The first part, “The Methods of Narrative Expansion,” shows how the first chapters of The Tale of Genji began as an accumulation of self-contained shorter stories.  Later, The Tale of Genji subsumed this early tendency and paved the way for the tale’s long-ranging development. I analyze the plot’s internal structure and its inconsistencies to show how this was done. The second part, “Maturing Characters and Deepening Story,” focuses on the theme of the secret and its recurrence across the tale in relation with Hikaru Genji’s numerous illicit affairs. I claim that Hikaru Genji’s deepest secret––that the Emperor Reizei is his illegitimate son, born of his affair with Lady Fujitsubo––forms an axis around which the story dynamically structures, repeats, and develops itself.  This discussion is also an occasion for me to present my own understanding of classical subjects in Genji studies, such as “resemblance” (yukari), which links some characters to each other, and numerous “prophecies” (yogen).
 
The third part, “Poetics and the Function of Poems in the Tale,” focuses on the poems exchanged by characters.

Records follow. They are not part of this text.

-- ==== Sys2Proof/Tests/Slice0.lean ====
section
/-! SUPPORT. Small tests of the model, and witnesses for its statements.

Three parts: words and values the spec prints (its check column, its worked examples), the commands each check of
WellFormed refuses, and for every statement that has hypotheses a concrete state and operands that meet them (one
theorem for each statement, one part of it for each clause). The states are built by the helpers of this file: a
controller after reset, running, with a few registers set. -/



namespace Sys2Proof.Machine
open Sys2Proof

set_option maxRecDepth 20000
set_option Elab.async false

/-- The nine ASCII bytes "123456789" of R476. -/
def digits : List Byte := [0x31, 0x32, 0x33, 0x34, 0x35, 0x36, 0x37, 0x38, 0x39]

/-- The check column of R476, POLY 0. -/
theorem test_crc32 : Crc.of 0 digits = 0xCBF43926 := by decide +kernel
/-- The check column of R476, POLY 1. -/
theorem test_crc32c : Crc.of 1 digits = 0xE3069283 := by decide +kernel
/-- The check column of R476, POLY 2. -/
theorem test_crc16 : Crc.of 2 digits = 0x29B1 := by decide +kernel
/-- The check column of R476, POLY 3. -/
theorem test_crc64 : Crc.of 3 digits = 0x6C40DF5F0B497347 := by decide +kernel
/-- The example of R478: the words that software writes are the bytes of the string. -/
theorem test_crc_words : Word.bytesAll [0x34333231, 0x38373635] = digits.take 8 := by decide +kernel
/-- The example of R55: reference 0x978A0 is field 0 of slot 3,013. -/
theorem test_reference : Ref.space 0x978A0 = 4 ∧ Ref.index 0x978A0 = 3013 * 32 := by decide +kernel
/-- The example printed for the PWM pairs (R277): the fraction 0.3137 of 256,000 ticks is 80,307 ticks. -/
theorem test_duty :
    (State.reset.setFld (R.PW_CFG 163) F.PW_CFG_DUTY_FRAC 1).pwOn 163 ⟨256000, 3137 * 2 ^ 31 / 10000, 0, 0⟩ = 80307 := by
  decide +kernel
/-- The table of R284's example: zones 1 to 5, and the stretched on-times 90 and 9,910. -/
theorem test_pwm_zones :
    [120, 70, 30, 9930, 9990].map (fun d => pwZone false d 10000 40 40 50) = [1, 2, 3, 4, 5] ∧
      pwZoneOn 2 true 70 10000 40 40 50 = 90 ∧ pwZoneOn 4 true 9930 10000 40 40 50 = 9910 := by decide
/-- The example of R401: port 4 of group 1 may take its bit times, and a nominal phase segment shorter than its jump
width may not. -/
theorem test_can_timing :
    canNbtOk 1 (Word.ofN (126 + 31 * 2 ^ 8 + 31 * 2 ^ 15)) = true ∧
    canDbtOk 1 (Word.ofN (13 + 4 * 2 ^ 5 + 4 * 2 ^ 9)) = true ∧
    canNbtOk 1 (Word.ofN (126 + 15 * 2 ^ 8 + 31 * 2 ^ 15)) = false := by
  decide +kernel

/-- Stages of given types. -/
def stagesOf (l : List Nat) : List Stage := l.map (fun t => ⟨t, false, 0, 0, 0, 0, []⟩)
/-- The example of R101: samples of 23, 25 and 32 cycles. -/
theorem test_law_cost : Law.cost (stagesOf [7, 0, 4, 1]) = 23 ∧ Law.cost (stagesOf [1, 0, 2, 4]) = 25 ∧
    Law.cost (stagesOf [3, 3, 4, 0]) = 32 := by decide +kernel

/-- The binary32 arithmetic of R199: 1.5 + 1.5 = 3, and 1 divided by 3 rounds to the nearest even. -/
theorem test_f32 : (F32.add 0x3FC00000 0x3FC00000).1 = 0x40400000 ∧ (F32.div 0x3F800000 0x40400000).1 = 0x3EAAAAAB := by
  decide +kernel


/-- A word of 32 bits as a field. -/
def word : Fld := ⟨0, 32⟩
/-- A state with some fields set. -/
def State.sets (s : State) (l : List (Nat × Fld × Nat)) : State := l.foldl (fun s e => s.setFld e.1 e.2.1 e.2.2) s
/-- A running controller: the four control dies are active, the loops have started, and the package has a mode. -/
def running (mode : Nat) : State :=
  { State.reset.sets [(R.HI_DIE_STATE, ⟨0, 8⟩, 0), (R.TK_CTL, word, 0), (R.TK_CTL, F.TK_CTL_MODE, mode), (R.BT_STAT, F.BT_STAT_PHASE, 7)] with
    boot := { (default : BootX) with up := true, started := true, loops := true, trained := true, keyed := true } }
/-- A running controller of a pair, in a pair state. -/
def paired (mode st : Nat) : State :=
  (running mode).sets [(R.XL_CFG, F.XL_CFG_PAIR_EN, 1), (R.XL_STATE, F.XL_STATE_STATE, st), (R.XL_EPOCH, word, 5),
    (R.XL_STATE, F.XL_STATE_LINK, 1)]
/-- A state with some words of DRAM data. -/
def State.stores (s : State) (l : List (Nat × Word)) : State := l.foldl (fun s e => s.setDword e.1 e.2) s

def cycRun : State := running 2
def cycCut : State := { cycRun with cyc := { cycRun.cyc with cut := true, sDone := true, closed := true }, canAge := [(3, 255), (9, 7)] }
def cycAge : State := { cycRun with canAge := [(3, 255), (9, 7)] }
def cycS : State := { cycRun with cyc := { cycRun.cyc with sDone := true } }
def cycOut : State := { cycRun.sets [(R.WORD_FALLOW 7, word, 0xF0F0)] with outMaster := [(7, 0x1234)] }
def cycRes : State := { cycOut with outMaster := [(0xF801, 0x1234)] }
-- a task 4 of region 0, ready, running and delayed
def taskIs (st : Nat) : State := (running 2).sets [(R.TK_CFG 0 4, F.TK_CFG_USED, 1), (R.TK_STATE 0 4, F.TK_STATE_STATE, st)]
def taskReady : State := (taskIs 3).setRsX 0 { (default : RsX) with ready := [4] }
def taskRun : State := (taskIs 4).setRsX 0 { (default : RsX) with run := some 4 }
def taskWaits : State := (taskIs 2).setTaskX (taskKey 0 4) { (default : TaskX) with wake := 1000 }
def stopped : State := (running 2).sets [(R.TK_CTL, F.TK_CTL_STOPPED, 1)]
-- a task 9 of a higher priority is ready while task 4 runs
def taskBoth : State := (taskIs 4).sets [(R.TK_CFG 0 9, F.TK_CFG_USED, 1), (R.TK_STATE 0 9, F.TK_STATE_STATE, 3), (R.TK_CFG 0 4, F.TK_CFG_PRIO, 5)] |>.setRsX 0
  { (default : RsX) with ready := [9], run := some 4 }

def slot5 : State := (running 1).sets [(R.LE_CFG 5, F.LE_CFG_USED, 1), (R.LE_PERIOD 5, word, 10000), (R.LE_STAT 5, ⟨11, 1⟩, 1)]
-- slot 5 as a field-synchronous one
def slotF : State := slot5.sets [(R.LE_CFG 5, F.LE_CFG_TIMING, 1), (R.LE_MAX_DELAY 5, word, 9)]
def last : SlotIx := 4095
-- a host write waits for the release of slot 5
def slotHost (a : Nat) (v m : Word) : State := slot5.setSlotX 5 { (default : SlotX) with fault := true, host := [(a, v, m, 0)] }
def slotRun : State := slotF.sets [(R.TK_CTL, F.TK_CTL_MODE, 3)]
def lawPort : State := (running 1).sets [(R.LC_LAW_ADDR 3, F.LC_LAW_ADDR_WORD, 4095), (R.LC_LAW_ADDR 3, F.LC_LAW_ADDR_AUTOINC, 1)]
def sampleReady : State := slot5.setSlotX 5 { (default : SlotX) with ready := [{ (default : Ready) with t := 100, rel := 100, deadline := 400 }, { (default : Ready) with t := 500, rel := 500, deadline := 600 }] }
def clusterFree : State := sampleReady.setClusterX 0 { (default : ClusterX) with free := 500, run := none }
def swatchOk : State := slot5.sets [(R.LE_STAT 5, word, 0), (R.LE_MODE 5, F.LE_MODE_EFF, 2), (R.CE_POOL_CFG 0, F.CE_POOL_CFG_SIZE_MIB, 2), (R.LC_SW_AMP 0, word, 0x3F800000),
  (R.LC_SW_LEN 0, F.LC_SW_LEN_SAMPLES, 10)]
def swatchGoes : State := swatchOk.sets [(R.LC_SW_STAT 0, F.LC_SW_STAT_STATE, 3)]

-- lane 0 of chamber 0, and recipe 0 of one step: valid, for the chamber, with an exit of type ADVANCE
def laneFree : State := ((running 2).sets [(R.SQ_CFG 0, F.SQ_CFG_USED, 1)]).stores [(0, 1), (4, 0x10000), (0x10000, 0x4000), (0x10010, 5)]
def laneIs (st : Nat) : State := laneFree.sets [(R.SQ_STATE 0, F.SQ_STATE_STATE, st)]
-- a command of the lane waits for Phase S
def laneCmd (st code arg : Nat) : State :=
  ((laneIs st).sets [(R.SQ_CMD_ARG 0, word, arg)]).setLaneX 0 { (default : LaneX) with host := [code] }
def laneRunMode : State := laneFree.sets [(R.TK_CTL, F.TK_CTL_MODE, 3)]
def laneStop : State := laneFree.sets [(R.TK_CTL, F.TK_CTL_MODE, 0)]
def rcpBusy : State := laneFree.sets [(R.SQ_RCP_STAT, F.SQ_RCP_STAT_BUSY, 1)]
def rcpGood : State := ((running 1).sets [(R.SQ_RCP_STAT, F.SQ_RCP_STAT_BUSY, 1)]).stores [(4, 0x10000), (24, 0x3C8EB67)]
def rcpUsed : State := laneFree.stores [(0, 3)]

While examining the meaning behind characters’ choices of wording, I also analyze the narrative structures presiding over the arrangement of the poems within the novel.  In the fourth part, “Language and Thought in The Tale of Genji,” I select important terms in the tale, such as “grace” (miyabi), “unweariness” (akazu), and “self” (mi), and analyze the related perceptions and thought patterns common to the people of the Heian period, which form the background of the tale.  In addition, I show how those terms act as a driving force in the development of the story. Part five, “Narrative Construction and its Methods,” synthesizes the different methods of narrative analysis that are traditionally used in Genji studies, with respect to the way characters and scenes are crafted, the function of quotation, and the relationship between reality and fiction. This part also addresses the literary corpus at the periphery of Genji and, notably, the problem of fiction in literary memoirs written using kana.